As far as this Vs OBD2 style It’s much cheaper. And allows you to have a ton of different options for gauges. The other style you’re stuck with maybe two options and their $$$$$


----------



## snowwy66 (Nov 5, 2017)

Torque pro. $5
Obd2 adapter. $20

I'd be interested in a digital gauge though and there was one that had more then 2 on a page. It wasn't that expensive either. Back then anyways.

I can't remember the name.


----------



## Iamantman (Sep 24, 2018)

snowwy66 said:


> What's the comparison between using that and an obd2?


Theoretically nothing. Just have to use your phone vs a dedicated gauge. Of course a physical gauge could potentially give you more direct data vs digital but I'd imagine the real world differences are negligible at best. 
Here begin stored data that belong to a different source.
-- ==== Sys2Proof/Safety.lean ====
section
/-! DEFINITION. The terms claims use: frames over the register window, the effect of a CommandError, a command waited for,
defined events, and the invariant of the machine. -/

namespace Sys2Proof.Machine

/-- Every register of the window but those listed reads as before. -/
def SameRegsBut (ex : List Reg) (s t : State) : Prop := ∀ r : Reg, r ∉ ex → t.readReg r = s.readReg r

/-- The 32 registers of the schedule. -/
def ksRegs : List Reg := (List.finRange 32).map Reg.ks

/-- The result registers: what commits write and the host cannot (10_state.md R23). -/
def resultRegs : List Reg :=
  [.saltEff, .eswap0, .eswap1, .out0, .out1, .resultLen, .result0, .result1, .result2, .result3] ++ ksRegs

/-- The registers a host can write to and read back (10_state.md R23, access RW). -/
def rwRegs : List Reg := [.irqEn, .secretLen, .secret0, .secret1, .salt]

/-- The bits a register uses; a read of any other bit gives 0 (R23 to R35, R49). -/
def usedBits : Reg → Word
  | .cmd => 0
  | .status => 0x0000000F
  | .irqEn => 0x00000003
  | .secretLen => 0x000000FF
  | .secret0 => 0xFFFFFFFF
  | .secret1 => 0xFFFFFFFF
  | .salt => 0x0003FFFF
  | .saltEff => 0x0001FFFF
  | .eswap0 => 0xFFFFFFFF
  | .eswap1 => 0xFFFFFFFF
  | .out0 => 0xFFFFFFFF
  | .out1 => 0xFFFFFFFF
  | .resultLen => 0x000000FF
  | .errCause => 0x00000003
  | .errWord => 0xFFFFFFFF
  | .reserved3C => 0
  | .result0 => 0xFFFFFFFF
  | .result1 => 0xFFFFFFFF
  | .result2 => 0xFFFFFFFF
  | .result3 => 0x000000FF
  | .reserved50 _ => 0
  | .ks _ => 0xFFFFFFFF

/-- What the environment owns and no command touches: the events to come, and what the host has read. -/
def SameOutside (s t : State) : Prop := t.inputs = s.inputs ∧ t.readData = s.readData

/-- The state of a CommandError(reason) for the rejected word v: ERR set, the capture on a first error alone, and nothing
else (60_exceptions.md R202). -/
def CommandErrorEffect (reason : ErrReason) (v : Word) (s t : State) : Prop :=
  t.err = true ∧
  (s.err = false → t.errCause = reason.code ∧ t.errWord = v) ∧
  (s.err = true → t.errCause = s.errCause ∧ t.errWord = s.errWord) ∧
  t.done = s.done ∧ t.empty = s.empty ∧ t.pending = s.pending ∧
  SameRegsBut [.status, .errCause, .errWord] s t ∧ SameOutside s t

/-- The flags a commit leaves: DONE set, BUSY clear, EMPTY and ERR as given (20_memory.md R66). -/
def CommitFlags (empty err : Bool) (t : State) : Prop :=
  t.done = true ∧ t.pending = none ∧ t.empty = empty ∧ t.err = err

/-- What every command rule says of its encoding and its acceptance: the CMD write of w to an idle engine is command i with
the snapshot of that moment, DONE cleared and BUSY set (30_encoding.md R80, 20_memory.md R65); with a command in flight it is
CommandError(BUSY); and the operands of a command in flight are its snapshot. -/
def AcceptedAs (w : Word) (i : Instr) : Prop :=
  (∀ s : State, s.pending = none → ∃ t, s.hostWrite 0x000 4 w = .next t ∧ t.pending = some ⟨i, s.snapshot⟩ ∧
    t.busy = true ∧ t.done = false ∧ t.empty = s.empty ∧ t.err = s.err ∧ SameRegsBut [.status] s t ∧ SameOutside s t) ∧
  (∀ s : State, s.pending ≠ none → ∃ t, s.hostWrite 0x000 4 w = .next t ∧ CommandErrorEffect .busy w s t) ∧
  (∀ (s : State) (p : Pending), s.pending = some p → s.operands = p.snap)

/-- A command written to CMD and waited for: the CMD write, then the commit (70_reset_and_hazards.md R236). -/
def runCommand (i : Instr) (s : State) : StepResult :=
  match s.hostWrite (Reg.offset .cmd) 4 (encode i) with
  | .next s' => sequencerTurn s'
  | .fault f => .fault f
  | .refused q => .refused q

/-- Several commands, each waited for, in order. -/
def runCommands : List Instr → State → StepResult
  | [], s => .next s
  | i :: is, s =>
    match runCommand i s with
    | .next s' => runCommands is s'
    | .fault f => .fault f
    | .refused q => .refused q

/-- An access the spec defines: 4 bytes, aligned, inside the window (20_memory.md R61 to R64). -/
def accessDefined (off : Int) (n : Nat) : Bool := n == 4 && 0 ≤ off && off < 0x100 && off % 4 == 0

/-- An event the host may cause (70_reset_and_hazards.md R252). -/
def Event.isDefined : Event → Bool
  | .read off n => accessDefined off n
  | .write off n _ => accessDefined off n
  | .commit => true
  | .reset => true
  | .accessInReset => false

/-- A host access that is no CMD write: it starts no command and reports no error. -/
def Event.isQuietAccess : Event → Bool
  | .read off n => accessDefined off n
  | .write off n _ => accessDefined off n && off != 0
  | .commit => false
  | .reset => false
  | .accessInReset => false

/-- A byte that COV_2CHAR holds (40_tables.md R104). -/
def isAlphabet (b : Byte) : Bool := (List.range 64).any fun n => cov2char.lookup (BitVec.ofNat 6 n) == b

/-- Output character k, byte `k mod 4` of RESULT{k div 4} (10_state.md R34). -/
def State.resultChar (s : State) (k : Fin 13) : Byte :=
  if k.val < 4 then byteOfWord s.result0 k.val
  else if k.val < 8 then byteOfWord s.result1 (k.val - 4)
  else if k.val < 12 then byteOfWord s.result2 (k.val - 8)
  else s.result3

/-- The invariant of the engine: what holds at reset and every step keeps. -/
structure State.Inv (s : State) : Prop where
  /-- ERR_CAUSE.CODE = 0 exactly when STATUS.ERR = 0 (10_state.md R49). -/
  causeIffErr : s.errCause = 0 ↔ s.err = false
  /-- ERR_WORD is 0 while no error is recorded (R49). -/
  wordIfErr : s.err = false → s.errWord = 0
  /-- DONE is 0 while a command is in flight (R25). -/
  notDoneWhileBusy : s.pending.isSome → s.done = false
  /-- ESWAP0 and ESWAP1 are the masks of SALT_EFF (43_salt_mixer.md R151, R153). -/
  mask0 : s.eswap0 = swapMask0 s.saltEff
  mask1 : s.eswap1 = swapMask1 s.saltEff
  /-- SALT_EFF is 0 unless VALID (43_salt_mixer.md R152). -/
  effZero : effValid s.saltEff = false → s.saltEff = 0
  /-- The schedule's unused bits are 0 (42_key_scheduler.md R137). -/
  ksEven : ∀ k : Fin 16, s.ks[2 * k.val]'(by omega) &&& 0xC0C0C0C0 = 0
  ksOdd : ∀ k : Fin 16, s.ks[2 * k.val + 1]'(by omega) &&& 0x0C0C0C0C = 0
  /-- RESULT_LEN is 0 or 13 and nothing else (10_state.md R33). -/
  lenShape : s.resultLen = 0 ∨ s.resultLen = 13
  /-- With RESULT_LEN = 0 all four RESULT words are 0 (R34). -/
  emptyWords : s.resultLen = 0 → s.result0 = 0 ∧ s.result1 = 0 ∧ s.result2 = 0 ∧ s.result3 = 0
  /-- EMPTY is set only with RESULT_LEN = 0 (R25). -/
  emptyLen : s.empty = true → s.resultLen = 0
  /-- Characters 2 to 12 of a result are alphabet characters (45_encoder.md R183). -/
  alphabet : s.resultLen = 13 → ∀ k : Fin 13, 2 ≤ k.val → isAlphabet (s.resultChar k) = true
  /-- While a command is in flight no one writes the registers only commits write, so its snapshot still shows them
  (20_memory.md R62, R65, R66). -/
  snapResults : ∀ p, s.pending = some p →
    p.snap.saltEff = s.saltEff ∧ p.snap.eswap0 = s.eswap0 ∧ p.snap.eswap1 = s.eswap1 ∧ p.snap.out0 = s.out0 ∧
    p.snap.out1 = s.out1 ∧ p.snap.ks = s.ks

end Sys2Proof.Machine
end

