-- ==== Sys2Proof/Laws/State.lean ====
section
/-! SUPPORT. One lemma per field per update of State, each true by rfl. -/

namespace Sys2Proof.Machine

/-! ### hideWork -/

@[simp] theorem State.hideWork_done (s : State) : (s.hideWork).done = s.done := rfl
@[simp] theorem State.hideWork_empty (s : State) : (s.hideWork).empty = s.empty := rfl
@[simp] theorem State.hideWork_err (s : State) : (s.hideWork).err = s.err := rfl
@[simp] theorem State.hideWork_doneIe (s : State) : (s.hideWork).doneIe = s.doneIe := rfl
@[simp] theorem State.hideWork_errIe (s : State) : (s.hideWork).errIe = s.errIe := rfl
@[simp] theorem State.hideWork_secretLen (s : State) : (s.hideWork).secretLen = s.secretLen := rfl
@[simp] theorem State.hideWork_secret0 (s : State) : (s.hideWork).secret0 = s.secret0 := rfl
@[simp] theorem State.hideWork_secret1 (s : State) : (s.hideWork).secret1 = s.secret1 := rfl
@[simp] theorem State.hideWork_salt (s : State) : (s.hideWork).salt = s.salt := rfl
@[simp] theorem State.hideWork_saltEff (s : State) : (s.hideWork).saltEff = s.saltEff := rfl
@[simp] theorem State.hideWork_eswap0 (s : State) : (s.hideWork).eswap0 = s.eswap0 := rfl
@[simp] theorem State.hideWork_eswap1 (s : State) : (s.hideWork).eswap1 = s.eswap1 := rfl
@[simp] theorem State.hideWork_out0 (s : State) : (s.hideWork).out0 = s.out0 := rfl
@[simp] theorem State.hideWork_out1 (s : State) : (s.hideWork).out1 = s.out1 := rfl
@[simp] theorem State.hideWork_resultLen (s : State) : (s.hideWork).resultLen = s.resultLen := rfl
@[simp] theorem State.hideWork_errCause (s : State) : (s.hideWork).errCause = s.errCause := rfl
@[simp] theorem State.hideWork_errWord (s : State) : (s.hideWork).errWord = s.errWord := rfl
@[simp] theorem State.hideWork_result0 (s : State) : (s.hideWork).result0 = s.result0 := rfl
@[simp] theorem State.hideWork_result1 (s : State) : (s.hideWork).result1 = s.result1 := rfl
@[simp] theorem State.hideWork_result2 (s : State) : (s.hideWork).result2 = s.result2 := rfl
@[simp] theorem State.hideWork_result3 (s : State) : (s.hideWork).result3 = s.result3 := rfl
@[simp] theorem State.hideWork_ks (s : State) : (s.hideWork).ks = s.ks := rfl
@[simp] theorem State.hideWork_pending (s : State) : (s.hideWork).pending = s.pending := rfl
@[simp] theorem State.hideWork_c (s : State) : (s.hideWork).c = Config.freeWord s.freeCount := rfl
@[simp] theorem State.hideWork_d (s : State) : (s.hideWork).d = Config.freeWord (s.freeCount + 1) := rfl
@[simp] theorem State.hideWork_left (s : State) : (s.hideWork).left = Config.freeWord (s.freeCount + 2) := rfl
@[simp] theorem State.hideWork_right (s : State) : (s.hideWork).right = Config.freeWord (s.freeCount + 3) := rfl
@[simp] theorem State.hideWork_inputs (s : State) : (s.hideWork).inputs = s.inputs := rfl
@[simp] theorem State.hideWork_readData (s : State) : (s.hideWork).readData = s.readData := rfl
@[simp] theorem State.hideWork_freeCount (s : State) : (s.hideWork).freeCount = s.freeCount + 9 := rfl

/-! ### commit -/

@[simp] theorem State.commit_done (s : State) : (s.commit).done = true := rfl
@[simp] theorem State.commit_empty (s : State) : (s.commit).empty = s.empty := rfl
@[simp] theorem State.commit_err (s : State) : (s.commit).err = s.err := rfl
@[simp] theorem State.commit_doneIe (s : State) : (s.commit).doneIe = s.doneIe := rfl
@[simp] theorem State.commit_errIe (s : State) : (s.commit).errIe = s.errIe := rfl
@[simp] theorem State.commit_secretLen (s : State) : (s.commit).secretLen = s.secretLen := rfl
@[simp] theorem State.commit_secret0 (s : State) : (s.commit).secret0 = s.secret0 := rfl
@[simp] theorem State.commit_secret1 (s : State) : (s.commit).secret1 = s.secret1 := rfl
@[simp] theorem State.commit_salt (s : State) : (s.commit).salt = s.salt := rfl
@[simp] theorem State.commit_saltEff (s : State) : (s.commit).saltEff = s.saltEff := rfl
@[simp] theorem State.commit_eswap0 (s : State) : (s.commit).eswap0 = s.eswap0 := rfl
@[simp] theorem State.commit_eswap1 (s : State) : (s.commit).eswap1 = s.eswap1 := rfl
@[simp] theorem State.commit_out0 (s : State) : (s.commit).out0 = s.out0 := rfl
@[simp] theorem State.commit_out1 (s : State) : (s.commit).out1 = s.out1 := rfl
@[simp] theorem State.commit_resultLen (s : State) : (s.commit).resultLen = s.resultLen := rfl
@[simp] theorem State.commit_errCause (s : State) : (s.commit).errCause = s.errCause := rfl
@[simp] theorem State.commit_errWord (s : State) : (s.commit).errWord = s.errWord := rfl
@[simp] theorem State.commit_result0 (s : State) : (s.commit).result0 = s.result0 := rfl
@[simp] theorem State.commit_result1 (s : State) : (s.commit).result1 = s.result1 := rfl
@[simp] theorem State.commit_result2 (s : State) : (s.commit).result2 = s.result2 := rfl
@[simp] theorem State.commit_result3 (s : State) : (s.commit).result3 = s.result3 := rfl
@[simp] theorem State.commit_ks (s : State) : (s.commit).ks = s.ks := rfl
@[simp] theorem State.commit_pending (s : State) : (s.commit).pending = none := rfl
@[simp] theorem State.commit_c (s : State) : (s.commit).c = Config.freeWord s.freeCount := rfl
@[simp] theorem State.commit_d (s : State) : (s.commit).d = Config.freeWord (s.freeCount + 1) := rfl
@[simp] theorem State.commit_left (s : State) : (s.commit).left = Config.freeWord (s.freeCount + 2) := rfl
@[simp] theorem State.commit_right (s : State) : (s.commit).right = Config.freeWord (s.freeCount + 3) := rfl
@[simp] theorem State.commit_inputs (s : State) : (s.commit).inputs = s.inputs := rfl
@[simp] theorem State.commit_readData (s : State) : (s.commit).readData = s.readData := rfl
@[simp] theorem State.commit_freeCount (s : State) : (s.commit).freeCount = s.freeCount + 9 := rfl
I've been enjoying Torque a lot recently but things like a boost gauge are still nice to have in case you have a hiccup with your phone or the adapter fails. Plus there is the cool factor


----------



## snowwy66 (Nov 5, 2017)

Iamantman said:


> Theoretically nothing. Just have to use your phone vs a dedicated gauge. Of course a physical gauge could potentially give you more direct data vs digital but I'd imagine the real world differences are negligible at best.
> 
> I've been enjoying Torque a lot recently but things like a boost gauge are still nice to have in case you have a hiccup with your phone or the adapter fails. Plus there is the cool factor


That's why I want that other unit. Similar to scangauge. Just can't think of the name.


----------